Segment Start: Records to use
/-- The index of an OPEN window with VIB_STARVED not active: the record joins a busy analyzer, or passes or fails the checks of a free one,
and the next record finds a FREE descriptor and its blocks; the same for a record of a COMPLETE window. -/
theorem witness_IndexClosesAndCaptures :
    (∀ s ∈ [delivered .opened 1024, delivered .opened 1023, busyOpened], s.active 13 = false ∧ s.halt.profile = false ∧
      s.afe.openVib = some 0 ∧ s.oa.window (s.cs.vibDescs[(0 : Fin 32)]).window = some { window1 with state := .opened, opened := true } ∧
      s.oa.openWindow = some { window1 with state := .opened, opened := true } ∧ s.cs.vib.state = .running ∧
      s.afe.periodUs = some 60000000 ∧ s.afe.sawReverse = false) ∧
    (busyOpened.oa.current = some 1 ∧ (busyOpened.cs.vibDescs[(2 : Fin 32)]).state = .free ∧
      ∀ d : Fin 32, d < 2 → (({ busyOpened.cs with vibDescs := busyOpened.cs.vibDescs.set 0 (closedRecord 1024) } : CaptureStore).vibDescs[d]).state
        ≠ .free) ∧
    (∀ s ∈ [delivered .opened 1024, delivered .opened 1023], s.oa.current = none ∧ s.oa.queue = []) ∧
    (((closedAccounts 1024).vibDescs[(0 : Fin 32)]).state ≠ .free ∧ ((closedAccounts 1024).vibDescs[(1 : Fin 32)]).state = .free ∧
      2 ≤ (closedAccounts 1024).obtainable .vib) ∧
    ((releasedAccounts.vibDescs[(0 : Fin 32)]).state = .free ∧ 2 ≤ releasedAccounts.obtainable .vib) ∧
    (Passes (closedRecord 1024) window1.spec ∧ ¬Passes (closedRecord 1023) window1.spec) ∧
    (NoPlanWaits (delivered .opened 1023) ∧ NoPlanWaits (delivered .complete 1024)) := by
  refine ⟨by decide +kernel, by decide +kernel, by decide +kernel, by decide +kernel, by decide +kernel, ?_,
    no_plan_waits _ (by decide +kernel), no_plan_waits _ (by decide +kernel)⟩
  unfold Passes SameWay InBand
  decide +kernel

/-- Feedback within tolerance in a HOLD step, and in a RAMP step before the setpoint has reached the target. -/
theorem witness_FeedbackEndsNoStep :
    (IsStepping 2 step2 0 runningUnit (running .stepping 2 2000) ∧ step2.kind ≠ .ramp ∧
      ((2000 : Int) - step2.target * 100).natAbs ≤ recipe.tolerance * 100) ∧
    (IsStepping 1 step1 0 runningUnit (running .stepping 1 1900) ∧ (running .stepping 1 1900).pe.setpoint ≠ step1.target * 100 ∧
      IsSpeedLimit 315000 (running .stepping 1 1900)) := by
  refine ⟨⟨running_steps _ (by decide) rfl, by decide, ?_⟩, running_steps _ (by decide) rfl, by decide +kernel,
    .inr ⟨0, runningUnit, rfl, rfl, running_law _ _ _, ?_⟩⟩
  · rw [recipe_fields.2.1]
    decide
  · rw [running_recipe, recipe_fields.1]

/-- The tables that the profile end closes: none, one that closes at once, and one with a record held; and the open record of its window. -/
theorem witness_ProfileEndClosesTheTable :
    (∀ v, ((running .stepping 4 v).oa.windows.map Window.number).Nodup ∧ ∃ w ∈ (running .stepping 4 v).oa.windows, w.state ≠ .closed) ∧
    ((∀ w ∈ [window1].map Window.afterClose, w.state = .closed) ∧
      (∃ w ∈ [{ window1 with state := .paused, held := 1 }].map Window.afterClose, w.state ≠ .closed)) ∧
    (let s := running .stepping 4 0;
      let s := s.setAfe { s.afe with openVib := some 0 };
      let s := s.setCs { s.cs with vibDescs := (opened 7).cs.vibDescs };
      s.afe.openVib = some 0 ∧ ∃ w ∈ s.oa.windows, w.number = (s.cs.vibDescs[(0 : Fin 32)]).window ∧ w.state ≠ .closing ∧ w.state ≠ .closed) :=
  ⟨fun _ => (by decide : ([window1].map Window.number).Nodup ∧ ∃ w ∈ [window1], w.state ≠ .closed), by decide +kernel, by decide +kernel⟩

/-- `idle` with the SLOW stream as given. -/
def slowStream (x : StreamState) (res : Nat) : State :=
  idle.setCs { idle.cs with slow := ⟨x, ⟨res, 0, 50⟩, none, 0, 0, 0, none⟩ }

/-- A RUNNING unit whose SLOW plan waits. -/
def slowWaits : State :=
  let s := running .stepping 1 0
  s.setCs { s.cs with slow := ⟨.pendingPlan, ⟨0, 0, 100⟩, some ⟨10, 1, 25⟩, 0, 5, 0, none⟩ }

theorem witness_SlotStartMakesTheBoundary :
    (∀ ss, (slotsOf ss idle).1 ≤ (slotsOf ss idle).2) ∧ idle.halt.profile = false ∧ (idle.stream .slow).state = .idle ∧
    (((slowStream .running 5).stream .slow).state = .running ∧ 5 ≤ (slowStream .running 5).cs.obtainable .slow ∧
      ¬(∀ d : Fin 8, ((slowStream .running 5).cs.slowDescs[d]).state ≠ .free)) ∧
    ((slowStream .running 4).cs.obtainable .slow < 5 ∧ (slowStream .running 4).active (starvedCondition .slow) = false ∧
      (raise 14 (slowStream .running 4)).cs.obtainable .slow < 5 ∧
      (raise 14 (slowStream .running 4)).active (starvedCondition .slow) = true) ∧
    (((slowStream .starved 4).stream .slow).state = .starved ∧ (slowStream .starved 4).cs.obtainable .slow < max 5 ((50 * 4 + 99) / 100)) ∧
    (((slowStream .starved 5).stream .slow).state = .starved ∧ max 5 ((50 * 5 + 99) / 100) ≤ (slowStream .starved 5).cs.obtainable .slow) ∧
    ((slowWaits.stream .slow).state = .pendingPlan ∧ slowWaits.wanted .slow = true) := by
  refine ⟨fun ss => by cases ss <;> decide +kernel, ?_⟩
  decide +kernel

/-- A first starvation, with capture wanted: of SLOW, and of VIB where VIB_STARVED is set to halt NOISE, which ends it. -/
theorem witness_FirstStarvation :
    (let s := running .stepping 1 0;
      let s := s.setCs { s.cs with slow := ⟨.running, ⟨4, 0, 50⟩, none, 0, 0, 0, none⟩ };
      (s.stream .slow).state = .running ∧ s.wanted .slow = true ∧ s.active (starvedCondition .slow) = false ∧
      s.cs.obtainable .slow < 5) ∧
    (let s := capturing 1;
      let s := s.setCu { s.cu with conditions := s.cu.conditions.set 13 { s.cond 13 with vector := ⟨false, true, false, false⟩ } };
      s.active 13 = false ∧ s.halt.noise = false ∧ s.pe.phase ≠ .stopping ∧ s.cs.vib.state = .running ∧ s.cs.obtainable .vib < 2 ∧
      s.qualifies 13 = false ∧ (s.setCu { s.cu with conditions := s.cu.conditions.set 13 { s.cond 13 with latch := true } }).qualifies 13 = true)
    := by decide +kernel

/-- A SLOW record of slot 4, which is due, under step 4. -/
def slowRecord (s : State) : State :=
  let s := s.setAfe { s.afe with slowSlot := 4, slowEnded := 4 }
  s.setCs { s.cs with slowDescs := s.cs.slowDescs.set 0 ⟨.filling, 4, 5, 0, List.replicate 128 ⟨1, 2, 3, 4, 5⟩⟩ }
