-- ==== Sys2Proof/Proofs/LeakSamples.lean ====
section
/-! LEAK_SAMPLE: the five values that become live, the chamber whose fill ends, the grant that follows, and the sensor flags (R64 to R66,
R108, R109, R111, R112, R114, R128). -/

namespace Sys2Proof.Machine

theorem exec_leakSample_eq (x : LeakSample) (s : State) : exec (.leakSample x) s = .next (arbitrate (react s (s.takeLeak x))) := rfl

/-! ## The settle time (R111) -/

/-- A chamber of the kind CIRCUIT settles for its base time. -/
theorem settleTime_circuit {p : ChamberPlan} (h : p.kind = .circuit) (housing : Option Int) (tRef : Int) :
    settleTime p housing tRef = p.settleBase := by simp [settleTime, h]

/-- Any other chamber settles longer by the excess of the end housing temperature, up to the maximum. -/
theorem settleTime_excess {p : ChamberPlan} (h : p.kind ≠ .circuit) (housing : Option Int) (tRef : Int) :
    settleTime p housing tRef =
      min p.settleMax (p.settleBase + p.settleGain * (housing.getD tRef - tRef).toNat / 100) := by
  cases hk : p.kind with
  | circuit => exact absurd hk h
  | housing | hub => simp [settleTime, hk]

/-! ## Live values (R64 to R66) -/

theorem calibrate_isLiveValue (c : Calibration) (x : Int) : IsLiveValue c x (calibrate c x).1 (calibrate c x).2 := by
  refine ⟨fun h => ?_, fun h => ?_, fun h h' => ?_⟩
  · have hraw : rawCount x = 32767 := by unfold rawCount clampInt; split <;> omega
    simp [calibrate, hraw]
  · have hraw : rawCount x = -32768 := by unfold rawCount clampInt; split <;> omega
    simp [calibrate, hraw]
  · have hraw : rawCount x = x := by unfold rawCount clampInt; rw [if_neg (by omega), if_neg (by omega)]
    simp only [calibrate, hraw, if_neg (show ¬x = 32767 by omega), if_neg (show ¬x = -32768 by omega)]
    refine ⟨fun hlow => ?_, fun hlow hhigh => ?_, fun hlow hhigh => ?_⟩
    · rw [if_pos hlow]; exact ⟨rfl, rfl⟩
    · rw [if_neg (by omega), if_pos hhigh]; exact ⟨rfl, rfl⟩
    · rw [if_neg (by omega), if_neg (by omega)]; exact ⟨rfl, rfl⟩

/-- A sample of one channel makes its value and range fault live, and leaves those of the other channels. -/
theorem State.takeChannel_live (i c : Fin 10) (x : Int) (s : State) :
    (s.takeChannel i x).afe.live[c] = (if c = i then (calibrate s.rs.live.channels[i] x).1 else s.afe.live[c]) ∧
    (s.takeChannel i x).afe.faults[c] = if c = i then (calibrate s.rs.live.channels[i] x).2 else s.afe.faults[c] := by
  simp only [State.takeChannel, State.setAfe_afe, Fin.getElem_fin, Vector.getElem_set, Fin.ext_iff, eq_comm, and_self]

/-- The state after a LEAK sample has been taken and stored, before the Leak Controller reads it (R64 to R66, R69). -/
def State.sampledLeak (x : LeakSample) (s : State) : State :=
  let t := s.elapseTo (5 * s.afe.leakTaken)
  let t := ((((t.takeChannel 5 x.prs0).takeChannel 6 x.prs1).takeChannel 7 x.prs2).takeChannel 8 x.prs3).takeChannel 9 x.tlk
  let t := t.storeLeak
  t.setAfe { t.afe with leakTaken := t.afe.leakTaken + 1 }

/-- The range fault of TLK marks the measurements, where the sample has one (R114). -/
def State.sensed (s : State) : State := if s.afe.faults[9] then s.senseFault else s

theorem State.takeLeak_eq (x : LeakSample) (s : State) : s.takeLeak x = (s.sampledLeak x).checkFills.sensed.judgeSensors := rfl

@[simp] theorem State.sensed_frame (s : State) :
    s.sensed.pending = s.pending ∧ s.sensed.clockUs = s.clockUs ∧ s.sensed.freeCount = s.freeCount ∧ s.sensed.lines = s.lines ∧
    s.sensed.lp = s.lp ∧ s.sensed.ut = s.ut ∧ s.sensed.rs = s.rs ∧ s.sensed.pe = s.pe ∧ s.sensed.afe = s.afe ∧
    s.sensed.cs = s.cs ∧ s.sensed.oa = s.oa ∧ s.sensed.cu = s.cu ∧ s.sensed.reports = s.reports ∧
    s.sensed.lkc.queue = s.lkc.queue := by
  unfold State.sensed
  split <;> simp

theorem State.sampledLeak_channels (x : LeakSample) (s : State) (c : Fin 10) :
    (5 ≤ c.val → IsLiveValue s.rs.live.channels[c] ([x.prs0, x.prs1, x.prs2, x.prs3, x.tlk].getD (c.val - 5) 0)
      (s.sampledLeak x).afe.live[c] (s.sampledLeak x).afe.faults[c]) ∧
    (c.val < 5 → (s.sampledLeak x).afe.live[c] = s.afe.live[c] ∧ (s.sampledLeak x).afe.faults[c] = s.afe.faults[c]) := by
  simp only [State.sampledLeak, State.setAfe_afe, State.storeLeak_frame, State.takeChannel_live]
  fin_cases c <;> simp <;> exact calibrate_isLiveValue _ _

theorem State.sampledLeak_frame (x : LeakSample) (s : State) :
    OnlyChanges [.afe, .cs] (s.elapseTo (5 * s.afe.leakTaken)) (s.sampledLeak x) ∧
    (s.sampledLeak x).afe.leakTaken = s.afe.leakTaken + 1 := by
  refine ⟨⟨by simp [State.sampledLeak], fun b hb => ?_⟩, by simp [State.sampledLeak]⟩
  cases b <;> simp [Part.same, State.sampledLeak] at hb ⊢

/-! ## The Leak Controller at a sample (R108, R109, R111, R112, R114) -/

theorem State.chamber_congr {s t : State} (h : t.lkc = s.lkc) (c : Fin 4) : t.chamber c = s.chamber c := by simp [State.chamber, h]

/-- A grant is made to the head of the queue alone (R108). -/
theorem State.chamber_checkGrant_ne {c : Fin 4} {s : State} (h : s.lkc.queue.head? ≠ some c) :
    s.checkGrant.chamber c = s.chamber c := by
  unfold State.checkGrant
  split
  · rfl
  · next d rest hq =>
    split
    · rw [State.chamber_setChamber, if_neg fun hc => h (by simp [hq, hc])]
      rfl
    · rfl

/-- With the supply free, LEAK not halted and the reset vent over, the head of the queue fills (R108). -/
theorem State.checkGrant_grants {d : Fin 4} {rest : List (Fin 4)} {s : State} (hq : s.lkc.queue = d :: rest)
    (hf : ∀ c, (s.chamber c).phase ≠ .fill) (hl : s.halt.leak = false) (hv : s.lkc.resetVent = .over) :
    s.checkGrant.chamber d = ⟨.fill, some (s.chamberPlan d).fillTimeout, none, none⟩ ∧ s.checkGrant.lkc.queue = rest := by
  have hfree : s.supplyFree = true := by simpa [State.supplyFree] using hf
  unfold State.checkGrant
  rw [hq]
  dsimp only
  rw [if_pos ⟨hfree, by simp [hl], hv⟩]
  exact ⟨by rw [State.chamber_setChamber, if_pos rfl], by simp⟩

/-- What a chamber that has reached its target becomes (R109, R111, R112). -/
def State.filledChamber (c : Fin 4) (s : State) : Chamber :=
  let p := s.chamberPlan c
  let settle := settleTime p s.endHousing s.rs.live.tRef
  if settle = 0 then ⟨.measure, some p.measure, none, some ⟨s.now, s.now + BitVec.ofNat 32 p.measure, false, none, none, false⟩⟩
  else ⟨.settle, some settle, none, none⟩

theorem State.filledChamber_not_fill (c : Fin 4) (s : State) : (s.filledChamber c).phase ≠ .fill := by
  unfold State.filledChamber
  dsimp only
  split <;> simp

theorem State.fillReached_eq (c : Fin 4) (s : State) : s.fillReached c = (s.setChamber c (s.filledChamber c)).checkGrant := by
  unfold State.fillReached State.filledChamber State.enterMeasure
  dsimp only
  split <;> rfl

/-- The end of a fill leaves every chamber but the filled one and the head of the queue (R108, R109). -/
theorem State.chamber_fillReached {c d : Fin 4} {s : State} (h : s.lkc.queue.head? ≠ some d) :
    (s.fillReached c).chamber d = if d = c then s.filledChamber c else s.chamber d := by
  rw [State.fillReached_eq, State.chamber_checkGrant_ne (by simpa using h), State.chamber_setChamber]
Segment End: Records to use
## What this task involves
Retype exactly the span of lines from the one with "refine ⟨⟨running_steps _" through the one with "rw [running_recipe, recipe_fields.1]"; include both ends and omit the rest of the material.

## Task solution
  refine ⟨⟨running_steps _ (by decide) rfl, by decide, ?_⟩, running_steps _ (by decide) rfl, by decide +kernel,
    .inr ⟨0, runningUnit, rfl, rfl, running_law _ _ _, ?_⟩⟩
  · rw [recipe_fields.2.1]
    decide
  · rw [running_recipe, recipe_fields.1]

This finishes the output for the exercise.